* [Assignment]:
When a line in the data below includes "isLt", pick it out and copy it.

* [Input data]:
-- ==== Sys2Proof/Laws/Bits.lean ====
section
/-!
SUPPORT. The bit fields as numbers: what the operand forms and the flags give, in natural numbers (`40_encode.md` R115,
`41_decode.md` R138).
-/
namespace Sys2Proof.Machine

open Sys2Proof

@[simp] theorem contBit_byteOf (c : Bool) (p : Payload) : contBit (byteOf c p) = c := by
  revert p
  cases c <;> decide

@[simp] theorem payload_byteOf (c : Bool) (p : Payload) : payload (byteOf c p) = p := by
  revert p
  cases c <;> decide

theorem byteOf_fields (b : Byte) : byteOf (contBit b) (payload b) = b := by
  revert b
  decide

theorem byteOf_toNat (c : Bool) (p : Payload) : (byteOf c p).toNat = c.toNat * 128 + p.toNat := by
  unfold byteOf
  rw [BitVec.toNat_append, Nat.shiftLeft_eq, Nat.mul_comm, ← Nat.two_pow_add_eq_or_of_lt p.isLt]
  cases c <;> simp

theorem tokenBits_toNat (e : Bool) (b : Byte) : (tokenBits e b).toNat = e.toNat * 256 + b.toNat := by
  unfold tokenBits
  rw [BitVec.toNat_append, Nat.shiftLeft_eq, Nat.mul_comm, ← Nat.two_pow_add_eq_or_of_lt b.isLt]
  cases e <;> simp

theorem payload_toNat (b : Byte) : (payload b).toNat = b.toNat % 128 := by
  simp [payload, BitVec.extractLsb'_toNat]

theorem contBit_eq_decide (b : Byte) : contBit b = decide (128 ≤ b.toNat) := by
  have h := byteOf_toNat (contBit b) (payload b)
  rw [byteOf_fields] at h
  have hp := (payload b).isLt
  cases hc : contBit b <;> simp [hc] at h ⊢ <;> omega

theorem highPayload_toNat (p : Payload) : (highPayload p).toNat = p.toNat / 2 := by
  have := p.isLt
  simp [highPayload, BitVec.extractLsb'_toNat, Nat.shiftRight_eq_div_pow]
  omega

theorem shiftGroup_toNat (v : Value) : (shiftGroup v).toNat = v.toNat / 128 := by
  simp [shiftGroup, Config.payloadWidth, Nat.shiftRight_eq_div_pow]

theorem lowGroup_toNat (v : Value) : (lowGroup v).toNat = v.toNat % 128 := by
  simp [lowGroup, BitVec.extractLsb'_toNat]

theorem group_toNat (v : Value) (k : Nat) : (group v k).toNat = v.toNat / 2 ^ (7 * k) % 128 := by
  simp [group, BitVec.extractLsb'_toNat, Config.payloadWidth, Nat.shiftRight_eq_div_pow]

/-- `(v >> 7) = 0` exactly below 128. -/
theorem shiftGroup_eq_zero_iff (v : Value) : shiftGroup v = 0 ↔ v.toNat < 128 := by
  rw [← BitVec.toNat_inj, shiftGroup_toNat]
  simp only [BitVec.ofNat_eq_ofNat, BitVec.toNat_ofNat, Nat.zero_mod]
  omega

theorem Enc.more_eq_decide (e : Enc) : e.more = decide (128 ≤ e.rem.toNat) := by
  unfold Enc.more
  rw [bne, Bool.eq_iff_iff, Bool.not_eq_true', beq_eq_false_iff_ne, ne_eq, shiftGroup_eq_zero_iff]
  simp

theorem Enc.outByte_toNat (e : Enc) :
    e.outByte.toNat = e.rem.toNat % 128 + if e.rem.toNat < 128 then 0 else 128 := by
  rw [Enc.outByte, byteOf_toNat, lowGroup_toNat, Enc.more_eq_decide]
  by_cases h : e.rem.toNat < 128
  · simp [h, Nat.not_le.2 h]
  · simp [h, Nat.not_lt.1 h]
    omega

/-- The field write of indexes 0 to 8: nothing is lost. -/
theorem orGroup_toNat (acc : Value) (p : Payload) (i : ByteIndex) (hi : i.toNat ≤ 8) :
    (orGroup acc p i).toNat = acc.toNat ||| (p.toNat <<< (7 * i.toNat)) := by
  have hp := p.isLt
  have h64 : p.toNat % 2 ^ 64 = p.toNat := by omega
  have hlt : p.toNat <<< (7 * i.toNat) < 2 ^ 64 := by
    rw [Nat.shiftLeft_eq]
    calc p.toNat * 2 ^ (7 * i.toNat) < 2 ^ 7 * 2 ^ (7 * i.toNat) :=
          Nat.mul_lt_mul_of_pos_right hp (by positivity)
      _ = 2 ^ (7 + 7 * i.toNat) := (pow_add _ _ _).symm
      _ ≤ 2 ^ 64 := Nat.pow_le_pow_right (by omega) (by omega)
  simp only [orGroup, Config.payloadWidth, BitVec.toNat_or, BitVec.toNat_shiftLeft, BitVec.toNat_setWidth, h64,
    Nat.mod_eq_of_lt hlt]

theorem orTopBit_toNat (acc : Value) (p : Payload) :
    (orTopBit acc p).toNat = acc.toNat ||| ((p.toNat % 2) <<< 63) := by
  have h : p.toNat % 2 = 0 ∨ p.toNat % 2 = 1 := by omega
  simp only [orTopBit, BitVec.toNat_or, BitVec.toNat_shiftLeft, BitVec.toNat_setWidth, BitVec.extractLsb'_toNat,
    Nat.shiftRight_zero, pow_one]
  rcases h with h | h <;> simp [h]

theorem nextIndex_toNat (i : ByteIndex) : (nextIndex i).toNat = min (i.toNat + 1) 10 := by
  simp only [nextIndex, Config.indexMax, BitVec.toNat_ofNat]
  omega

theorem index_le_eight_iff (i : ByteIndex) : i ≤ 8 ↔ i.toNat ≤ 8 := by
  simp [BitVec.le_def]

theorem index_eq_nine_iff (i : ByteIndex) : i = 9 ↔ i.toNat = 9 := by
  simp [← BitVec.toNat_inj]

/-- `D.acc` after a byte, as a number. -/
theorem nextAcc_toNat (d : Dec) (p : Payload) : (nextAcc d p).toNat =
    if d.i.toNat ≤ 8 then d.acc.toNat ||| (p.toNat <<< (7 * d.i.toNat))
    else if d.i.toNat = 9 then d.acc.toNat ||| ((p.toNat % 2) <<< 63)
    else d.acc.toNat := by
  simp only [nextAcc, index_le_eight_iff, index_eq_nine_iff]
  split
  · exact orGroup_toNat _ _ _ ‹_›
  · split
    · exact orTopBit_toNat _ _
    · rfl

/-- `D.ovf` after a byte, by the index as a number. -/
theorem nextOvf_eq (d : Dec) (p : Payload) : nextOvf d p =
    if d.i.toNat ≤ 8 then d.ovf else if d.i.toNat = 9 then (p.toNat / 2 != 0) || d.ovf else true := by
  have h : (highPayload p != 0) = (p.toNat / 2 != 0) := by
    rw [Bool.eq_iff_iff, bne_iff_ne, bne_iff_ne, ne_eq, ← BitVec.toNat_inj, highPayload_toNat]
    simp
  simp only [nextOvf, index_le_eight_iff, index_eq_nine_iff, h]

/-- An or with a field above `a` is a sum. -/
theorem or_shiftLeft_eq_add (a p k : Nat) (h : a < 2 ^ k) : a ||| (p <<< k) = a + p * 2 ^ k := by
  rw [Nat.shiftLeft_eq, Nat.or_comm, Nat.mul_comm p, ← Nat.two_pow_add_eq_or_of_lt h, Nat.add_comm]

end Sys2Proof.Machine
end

* [Task result]:
  rw [BitVec.toNat_append, Nat.shiftLeft_eq, Nat.mul_comm, ← Nat.two_pow_add_eq_or_of_lt p.isLt]
  rw [BitVec.toNat_append, Nat.shiftLeft_eq, Nat.mul_comm, ← Nat.two_pow_add_eq_or_of_lt b.isLt]
  have hp := (payload b).isLt
  have := p.isLt
  have hp := p.isLt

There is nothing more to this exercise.